SARS-COV-2 nasopharyngeal viral load change in a multicenter randomized
clinical trial comparing early therapies for COVID-19 in
non-hospitalized adults with high risk of severe COVID-19 (the MONET
TRIAL)
Abstract
Although in vitro studies suggest that neutralization by
monoclonal antibodies (mAbs) against SARS CoV2 Omicron sub lineages is
reduced, in vivo virological response data are lacking. MONET
(EudraCT: 2021-004188-28) was multi-centric phase 4 open-label parallel
randomized clinical trial, conducted in Italy over 2022-2023, to assess
the efficacy of sotrovimab (SOT), tixagevimab/cilgavimab (TIX/CIL) and
Nirmatrelvir/ritonavir (NMV/r), in outpatients at high risk for severe
COVID-19. The outcome (secondary in the trial protocol) was SARS-CoV-2
variation in cycle threshold (CT) values over the first 7 days (D1-D7)
of the trial. CT variation was compared by trial arms using unadjusted
linear regression and after controlling for age. We included 346
individuals: 116 (34%) received SOT, 113 (33%) TIX/CIL, 117 (34%)

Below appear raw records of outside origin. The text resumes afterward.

/-- Every pending register write of a wave: of its operations, and of its commands in matrix engines. -/
def State.pending (s : State) (wave : Nat) : List Pending :=
  let ops := (s.ops.filter (fun o => o.wave == wave)).filterMap (fun o => o.body.dst?)
  let cmds := (s.cores.map (fun c => (c.engines.map (fun e => (e.queue ++ e.running.toList).filter
    (fun m => m.wave == wave))).flatten)).flatten.filterMap (fun c => c.dst?)
  ((ops ++ cmds).map (fun d => d.pending)).flatten

/-- Does a pending write touch `words` registers from a slot? -/
def Pending.hits (p : Pending) (s : Slot) (words : Nat) : Bool :=
  match p.slot, s with
  | .v n, .v m => decide (n < m + words) && decide (m < n + p.words)
  | .o n, .o m => decide (n < m + words) && decide (m < n + p.words)
  | _, _ => false

/-- The registers an operand reads in a lane. -/
def Pos.slots (w : Wave) (lane : Lane) : Pos → List (Slot × Nat)
  | .sel code words =>
    if code < 0xC0 then [(.v code, words)]
    else if code < 0xC8 then [(.o (code - 0xC0), words)]
    else if 0xD0 ≤ code ∧ code < 0xD8 then
      match lane.indexed (code - 0xD0) words w.regs with
      | .ok r => [(.v r, words)]
      | .error _ => []
    else []
  | _ => []

def Dest.slots (w : Wave) (lane : Lane) (d : Dest) : List (Slot × Nat) :=
  match d.slot w.regs lane with
  | .ok s =>
    match d with
    | .sel _ words _ => [(s, words)]
    | _ => []
  | .error _ => []

/-- Every register a form names in a lane. -/
def Form.slots (F : Form) (w : Wave) (lane : Lane) : List (Slot × Nat) :=
  F.a.slots w lane ++ F.b.slots w lane ++ F.c.slots w lane ++ F.d.slots w lane ++
    (F.allRanges w).map (fun r => (Slot.v r.1, r.2))

/-- No register it names has a pending write: by its number in any lane, by an index register in an active lane. -/
def Form.landed (F : Form) (w : Wave) (act : Mask) (ps : List Pending) : Bool :=
  let fixed := F.slots w {}
  ps.all (fun p => !fixed.any (fun x => p.hits x.1 x.2) &&
    (!hasLane act p.lane || !(F.slots w (w.lane p.lane)).any (fun x => p.hits x.1 x.2)))

/-! ## Orderings (R271, R272, R280, R454) -/

/-- Are the earlier accesses of the lanes' threads and the earlier stores of the core performed (R271)? -/
def State.released (s : State) (w : Wave) (act : Mask) : Bool :=
  !(s.ops.any (fun o => (o.wave == w.id && o.lanes &&& act != 0 && o.body.isAccess) ||
    (o.core == w.core && o.body.isStore)))

def State.loadsDone (s : State) (w : Wave) (act : Mask) : Bool :=
  !(s.ops.any (fun o => o.wave == w.id && o.lanes &&& act != 0 && o.body.isLoad))

/-- Do the counters a mask names hold at most t (R454)? -/
def Counters.atMost (c : Counters) (mask t : Nat) : Bool :=
  ((indexed c.all).filter (fun x => bitOf mask x.1)).all (fun x => decide (x.2 ≤ t))

def Need.met (n : Need) (s : State) (w : Wave) (act : Mask) (ps : List Pending) : Bool :=
  match n with
  | .none => true
  | .release => s.released w act
  | .loads => s.loadsDone w act
  | .both => s.released w act && s.loadsDone w act
  | .idle rel => w.ctrs.all.all (fun c => c == 0) && (!rel || s.released w act)
  | .counts mask t => w.ctrs.atMost mask t
  | .arrival c => s.hasArrived w c || s.released w act
  | .given k => !(ps.any (fun p => p.hits (.v (w.regs - k)) k))

/-! ## Units (R107) -/

/-- A scene's free segments, and its context's running passes (R157). -/
def State.segmentsFree (s : State) (ctx : Nat) (addr : Nat) : Bool :=
  match s.scenes.find? (fun c => c.ctx == ctx && c.addr == addr) with
  | some c => decide (c.free.length > 128 * ((s.passes.filter (fun p => p.ctx == ctx && p.scene == addr)).length + 1))
  | none => true

def UnitNeed.met (u : UnitNeed) (s : State) (env : Env) (F : Form) : Bool :=
  match u with
  | .none => true
  | .engine e => ((s.coreAt env.w.core).engines.getD (e.getD (env.w.partition % 2)) {}).queue.length < 8
  | .tile t => s.cores.all (fun c => c.engines.all (fun e =>
      (e.queue ++ e.running.toList).all (fun m => m.tile? != some t ||
        !(s.op? m.op).any (fun o => o.ctx == env.w.ctx && o.core == env.w.core))))
  | .tasks => env.buffering ||
    decide (256 - (s.coreAt env.w.core).fifo.length + (env.cx.ringSlots - s.ringCount env.cx) ≥ env.lanes.length)
  | .park =>
    s.poolRoom env.cx (env.parksNow F s)
  | .rays => env.lanes.all (fun l =>
      match F.b.val env.w (env.w.lane l) with
      | .ok a => s.segmentsFree env.cx.id a
      | .error _ => true)
  | .collectives => decide (s.cols.length < 1024)
  | .orders => env.cx.posted.isEmpty

/-! ## Readiness (R107) -/

/-- May the wave issue at all: its gang is on its cores, its core shows its context, and nothing holds it? -/
def State.mayIssue (s : State) (w : Wave) : Bool :=
  w.resident && !w.ended &&
  (match w.hold with
    | .none => true
    | .skid n _ => decide (0 < n)
    | .debug st => st && (s.handlerOf w).all (· == w.id)
    | _ => false) &&
  (match w.gang with
    | some g => (match s.gang? g with | some g => (g.st == .placed || g.st == .leaving) && g.region.st != 6 | none => false)
    | none => true) &&
  ((s.coreAt w.core).ctx == some w.ctx) && !((s.coreAt w.core).frozen.any (fun f => f.1 == w.partition))

/-- Does every open window let one more instruction issue (R341)? -/
def Wave.windowsOpen (w : Wave) : Bool := w.windows.all (fun n => decide (n.issued < n.la))

/-- Is there room for the window an instruction would open (R341)? With no active lane it opens none (R340). -/
def Wave.windowFree (w : Wave) (act : Mask) (F : Form) : Bool := act == 0 || !F.writes || decide (w.windows.length < 16)

/-- Every active lane holds the queue entries the form pops (R224). -/
def Form.queued (F : Form) (w : Wave) (act : Mask) : Bool :=
  (lanesOf act).all (fun l => F.pops.all (fun p => decide (p.2 ≤ ((w.lane l).q.getD p.1 []).length)))

/-- How far each counter would rise (R214). -/
def Form.countersOk (F : Form) (c : Counters) : Bool :=
  F.ctrs.all (fun k => decide (c.get k + (F.ctrs.filter (fun j => j == k)).length ≤ 63))

/-- Registers an instruction writes as a unit of the part: a matrix form's range, a destination's words. -/
def Form.written (F : Form) (w : Wave) (lane : Lane) : List (Slot × Nat) :=
  F.d.slots w lane ++ (if F.writes then (F.mats.drop (F.mats.length - 1)).map (fun r => (Slot.v (r.range w).1, (r.range w).2))
    else [])

/-- It writes no register that a follow-on of the wave has still to read (R452). -/
def State.followFree (s : State) (w : Wave) (F : Form) (act : Mask) : Bool :=
  s.ops.all (fun o => match o.body with
    | .follow _ _ fo lanes _ _ _ false =>
      o.wave != w.id || (lanesOf (act &&& lanes)).all (fun l => (F.written w (w.lane l)).all (fun x =>
        !({ lane := l, slot := .v (fo.range.range w).1, words := (fo.range.range w).2 : Pending }.hits x.1 x.2)))
    | _ => true)

/-- Is the instruction of an entry ready (R107)? An encoding that is no instruction waits for its windows alone (log 41), one
without an active lane for the registers it names too (R221). -/
def State.formReady (s : State) (env : Env) (F : Form) : Bool :=
  let ps := s.pending env.w.id
  env.w.windowsOpen &&
  (!F.legal env || (F.landed env.w env.act ps && env.w.windowFree env.act F &&
    ((env.act = 0 && !F.always) || (F.queued env.w env.act && s.followFree env.w F env.act &&
      F.countersOk env.w.ctrs && F.need.met s env.w env.act ps && F.unit.met s env F))))

/-- What a wave would do in an issue cycle. -/
inductive Offer where
  /-- It is not ready. -/
  | idle
  /-- The fetch parks the entry (R265). -/
  | park (e : Entry) (va : Nat)
  /-- The fetch raises a cause, or the words are no instruction. -/
  | raise (old e : Entry) (is : Issue) (c : Nat)
  /-- It issues. -/
  | run (old e : Entry) (is : Issue) (i : Instr)
  deriving DecidableEq, Repr

/-- The state in which an entry issues: it stands at its instruction, merged with what stood there (R194). -/
def State.standing (s : State) (wave : Nat) (old e : Entry) (is : Issue) : State :=
  { s.updWave wave (fun w => { w with frontier := arrive (w.frontier.filter (fun x => x != old)) e }) with issue := some is }

/-- The waits of a header that is one, when the entry enters its clause (R337). -/
def State.entryWaits (s : State) (cx : Ctx) (w : Wave) (e : Entry) : Bool :=
  match e.clause with
  | some _ => true
  | none => match s.fetchWord cx e.pc with
    | .word h => !(s.headersOf w).contains e.pc || h.mark || !headerOk h.val.toNat || waitsMet h.val.toNat w.ctrs
    | _ => true

def State.offer (s : State) (w : Wave) : Offer :=
  if !s.mayIssue w || !w.windowsOpen then .idle
  else match w.choose, s.ctx? w.ctx with
  | some e, some cx =>
    if !s.entryWaits cx w e then .idle
    else match s.fetchEntry cx w e with
    | .park va => .park e va
    | .raise is e2 c => .raise e e2 is c
    | .issue is w2 e2 =>
      match decodeWords is.w0 is.w1 w2 with
        | .error _ => .raise e e2 is cIllegal
        | .ok i =>
          match (s.standing w.id e e2 is).env? i.form.pidx i.form.pneg with
          | some env => if s.formReady env i.form then .run e e2 is i else .idle
          | none => .idle
  | _, _ => .idle

/-! ## The partition's choice (R108) -/

def Offer.ready : Offer → Bool
  | .idle => false
  | _ => true

/-- The waves of a partition that are ready, oldest first. -/
def State.readyWaves (s : State) (core partition : Nat) (late : List Nat) : List Wave :=
  sortBy (fun a b => decide (a.age < b.age)) (s.waves.filter (fun w =>
    w.core == core && w.partition == partition && !late.contains w.id && (s.offer w).ready))

/-- The first ready wave in rotation order: those that have never issued stand before those that have. -/
def rotate (order : List Nat) (ws : List Wave) : Option Wave :=
  match ws.find? (fun w => !order.contains w.id) with
  | some w => some w
  | none => (order.find? (fun id => ws.any (fun w => w.id == id))).bind (fun id => ws.find? (fun w => w.id == id))

def State.pickWave (s : State) (core partition : Nat) (late : List Nat) : Option Wave :=
  let ws := s.readyWaves core partition late
  let c := s.coreAt core
  let forced := ws.filterMap (fun w => w.forced.map (fun t => (t, w)))
  match (sortBy (fun a b => decide (a.1 < b.1)) forced).head? with
  | some x => some x.2
  | none =>
    let rr := match ws.head?.bind (fun (w : Wave) => s.ctxFor w.gang w.ctx) with
      | some cx => cx.policy.roundRobin
      | none => false
    if rr then rotate c.rotation ws
    else match ws.find? (fun w => lookupBy partition c.current == some w.id) with
      | some w => some w
      | none => ws.head?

NMV/r. Main characteristics were balanced across arms. Most of the
participants were infected with BA.2 (52%) or BA.4/5 (35.5%). The data
carried strong evidence that the mean CT change over D1-D7 was larger in
subjects receiving NMV/r vs. the other arms (p<0.001). We found
no evidence that viral variant was an effect measure modifier for the
contrasts of interest (p=0.14). Our analysis provides strong evidence
that NMV/r exerts a greater in vivo antiviral effect than mAbs
against Omicron sublineages, confirming previous in vitro data.